FORT GEORGE G. MEADE, Md. (Dec. 22, 2011) -- Fifteen veterans from the largest and bloodiest battle of World War II surrounded a granite memorial dedicated to their service in the Battle of the Bulge and their fallen comrades.

Three of the veterans carried a wreath of red, white and blue flowers and placed it in front of the memorial.

Located behind the Fort Meade Museum, the memorial was the first of two stops visited by the veterans and their families on Dec. 15 -- one day before the anniversary of the start of the 1944 battle. More than 30 veterans and family members also strolled through the museum and visited the Battle of the Bulge Room at the Medal of Honor Memorial Library, which includes artifacts from the war and a conference table made of trees from the Ardennes region where the battle was fought.

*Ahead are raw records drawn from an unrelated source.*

/-- From s to u the claims now of port p's reset have been taken, and nothing else but p's own transaction has moved (R183,
R184). The exchange map's removes p's stagings (R30), the hold table's p's record with its reports (R98), the view
unit's empties p's fault record (R116), the notice unit's p's queue (R165). Each group whose deferral the hold table's
claim ends is caught up, or DROPPED if frozen, with p's stagings or, where that claim is taken too, without them (R69,
R84), as the status record, the pages, the watch counters and the notices tell; no other group, watch counter or page
changes. An emptied queue holds notices of those outcomes alone. -/
def State.ResetLeaves (s u : State) (p : Port) (now : ResetClaims) : Prop :=
  u.pending = s.pending ∧ u.inReset = s.inReset ∧ u.part = s.part ∧ u.sched = s.sched ∧ u.stop = s.stop ∧
    u.time = s.time ∧ (∀ q : Port, q ≠ p → u.port q = s.port q) ∧
    (∀ i : Page, (u.map.page i).group = (s.map.page i).group ∧ (u.map.page i).defined = (s.map.page i).defined ∧
      (u.map.page i).readers = (s.map.page i).readers ∧ (u.map.page i).writers = (s.map.page i).writers) ∧
    u.map.refs = s.map.refs ∧ u.map.frames = s.map.frames ∧ u.map.serial = s.map.serial ∧
    u.map.stageLimit = s.map.stageLimit ∧
    u.hold = (if now.hold then { s.hold with records := s.hold.records.set p none } else s.hold) ∧
    u.view = (if now.fault then { s.view with faults := s.view.faults.set p none } else s.view) ∧
    (∀ q : Port, u.notice.ports[q].subscription = s.notice.ports[q].subscription ∧
      u.notice.ports[q].kinds = s.notice.ports[q].kinds ∧
      u.notice.ports[q].attention = s.notice.ports[q].attention ∧
      u.notice.ports[q].faultOccupied = (if q = p ∧ now.fault = true then false else s.notice.ports[q].faultOccupied) ∧
      (q ≠ p ∨ now.queue = false → s.notice.ports[q].queue <+: u.notice.ports[q].queue)) ∧
    (now.queue = false → now.hold = false → now.fault = false → u.notice = s.notice) ∧
    (now.stagings = false → now.hold = false → u.map = s.map) ∧
    (now.hold = false ∨ s.hold.records[p] = none →
      u.pub = s.pub ∧
      u.notice.ports[p].queue = (if now.queue then [] else s.notice.ports[p].queue) ∧
      u.notice.ports[p].lost = (if now.queue then false else s.notice.ports[p].lost) ∧
      (∀ q : Port, q ≠ p → u.notice.ports[q] = s.notice.ports[q]) ∧
      (now.stagings = false → u.map = s.map) ∧
      (now.stagings = true →
        (∀ i : Page, u.map.page i = (s.map.page i).withoutStagingOf p) ∧
        u.map.freeList = s.map.freeList ++ (List.finRange 320).filterMap (fun i =>
          match (s.map.page i).staging with
          | none => none
          | some st => if st.stager = p ∧ s.map.refs[st.frame] = 0 then some st.frame else none) ∧
        ∀ f : Frame, f ∈ u.map.retiring ↔ f ∈ s.map.retiring ∨
          ∃ i st, (s.map.page i).staging = some st ∧ st.stager = p ∧ st.frame = f ∧ s.map.refs[f] ≠ 0)) ∧
    (∀ g : Group, ¬ (now.hold = true ∧ s.EndsDeferral p g) →
      u.pub.groups[g] = s.pub.groups[g] ∧
      (∀ i : Page, (s.map.page i).group = g →
        u.map.page i = if now.stagings then (s.map.page i).withoutStagingOf p else s.map.page i) ∧
      ∀ n : WatchNo, s.pub.watches[n].group = g → u.pub.watches[n] = s.pub.watches[n]) ∧
    (∀ g : Group, now.hold = true → s.EndsDeferral p g →
      (∀ n : WatchNo, s.pub.watches[n].group = g →
        u.pub.watches[n] = s.pub.watches[n].after g u.pub.groups[g]) ∧
      (∀ q : Port, q ≠ p ∨ now.queue = false → s.notice.ports[q].subscription.getLsbD g.val = true →
        u.Found q
          { stamp := s.stamp
            body := .groupPoint g u.pub.groups[g].last u.pub.groups[g].published u.pub.groups[g].late }) ∧
      (s.stop.frozen.getLsbD g.val = true →
        u.pub.groups[g] =
          { last := .dropped, cycle := s.sched.cycleCount, published := 0, late := 0, mark := false } ∧
        ∀ i : Page, (s.map.page i).group = g →
          u.map.page i = if now.stagings then (s.map.page i).withoutStagingOf p else s.map.page i) ∧
      (s.stop.frozen.getLsbD g.val = false →
        (∃ m : ExchangeMap,
          ((∀ i : Page, m.page i = s.map.page i) ∨
            (now.stagings = true ∧ ∀ i : Page, m.page i = (s.map.page i).withoutStagingOf p)) ∧
          u.pub.groups[g] =
            { last := .catchUp, cycle := s.sched.cycleCount, published := m.readyCount g, late := m.lateCount g
              mark := false } ∧
          ∀ i : Page, (s.map.page i).group = g →
            u.map.page i =
              if m.ready g i then (m.page i).published s.sched.cycleCount
              else if now.stagings then (s.map.page i).withoutStagingOf p
              else s.map.page i) ∧
        ∀ (i : Page) (st : Staging), s.map.late g i = true → (s.map.page i).staging = some st →
          st.stager ≠ p ∨ (now.queue = false ∧ now.stagings = false) →
          u.Found st.stager { stamp := s.stamp, body := .late i g })) ∧
    (now.queue = true →
      (∀ x ∈ u.notice.ports[p].queue, x.stamp = s.stamp ∧ ∃ g : Group, now.hold = true ∧ s.EndsDeferral p g ∧
        (x.body = .groupPoint g u.pub.groups[g].last u.pub.groups[g].published u.pub.groups[g].late ∨
          ∃ i : Page, s.map.late g i = true ∧ x.body = .late i g)) ∧
      (u.notice.ports[p].lost = true → u.notice.ports[p].queue.length = 32))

The battle, which lasted from Dec. 16, 1944 to Jan. 25, 1945, was fought in the forested Ardennes mountain region in Belgium. The major German offensive near the end of the war was aimed to split the Allied line of the American and British troops.

In addition to the cold Belgium winter, Soldiers fought through several snowstorms in the Ardennes forests, which prevented air support and the ability to move in supplies. Although the Allies won the battle, there were nearly 90,000 American casualties -- 19,000 of whom were killed.

J. David Bailey, president of the Battle of the Bulge Historical Foundation, fought at the cusp of the battle on Dec. 16 in the Ardennes Forest and Eifel mountains.

"We had poor intelligence at the time, and our supply line was cut off, and we had no air support," he recalled. "We were caught completely by surprise."

On the first days of the battle, Bailey said, his unit was outnumbered five to one. But the Soldiers continued to hold their ground.

"We withstood the enemy for three days," he said. "Those three days were important from the standpoint that it allowed other troops and reinforcements to come in. We didn't fall like straw in the wind."

Fort Meade's memorial, which was dedicated in 1999, is located at the museum because of its primary focus on the heavily involved First Army.

In addition to laying a wreath at Fort Meade, the group also planned on making the trip to Arlington National Cemetery to lay another wreath.

"The purpose of the wreath is to remember those who are gone," said retired Lt. Col. Alfred H.M. Shehab. "We're honoring them for their service to the country."

Shehab, who was a lieutenant when he fought at the Battle of the Bulge, said a group of veterans from the battle make the trip to Fort Meade every year to spend time with fellow service members and to keep the memory of the battle alive.

"The purpose is to perpetuate the history and the meaning of the battle as far as the liberty of the country," Shehab said. "The main thing is the camaraderie -- getting together and chatting,"

While at the museum and library, the veterans shared stories about their experiences in the battle along with photos and mementos.

"It's kind of nostalgic," said George Watson, veteran. "You remember a lot of things you thought you've forgotten."

Watson, who lives in Long Island, N.Y., has made the trip with his friend Mack McAuliffe of Wooster, Ma., three or four times. The two men were part of Gen. George S. Patton's Third Army, 87th Division.

"It's very nice. It's very comprehensive," Watson said of the trip. "It's a good show."

After laying the wreath in front of the memorial, Shehab said the brief ceremony showed the price of freedom.

"Is it going to the shopping mall? Is it taking the day off?" Shehab asked. "Or is it spending a few moments to remember those who gave their lives so our flag could fly high and we could continue to live in freedom?"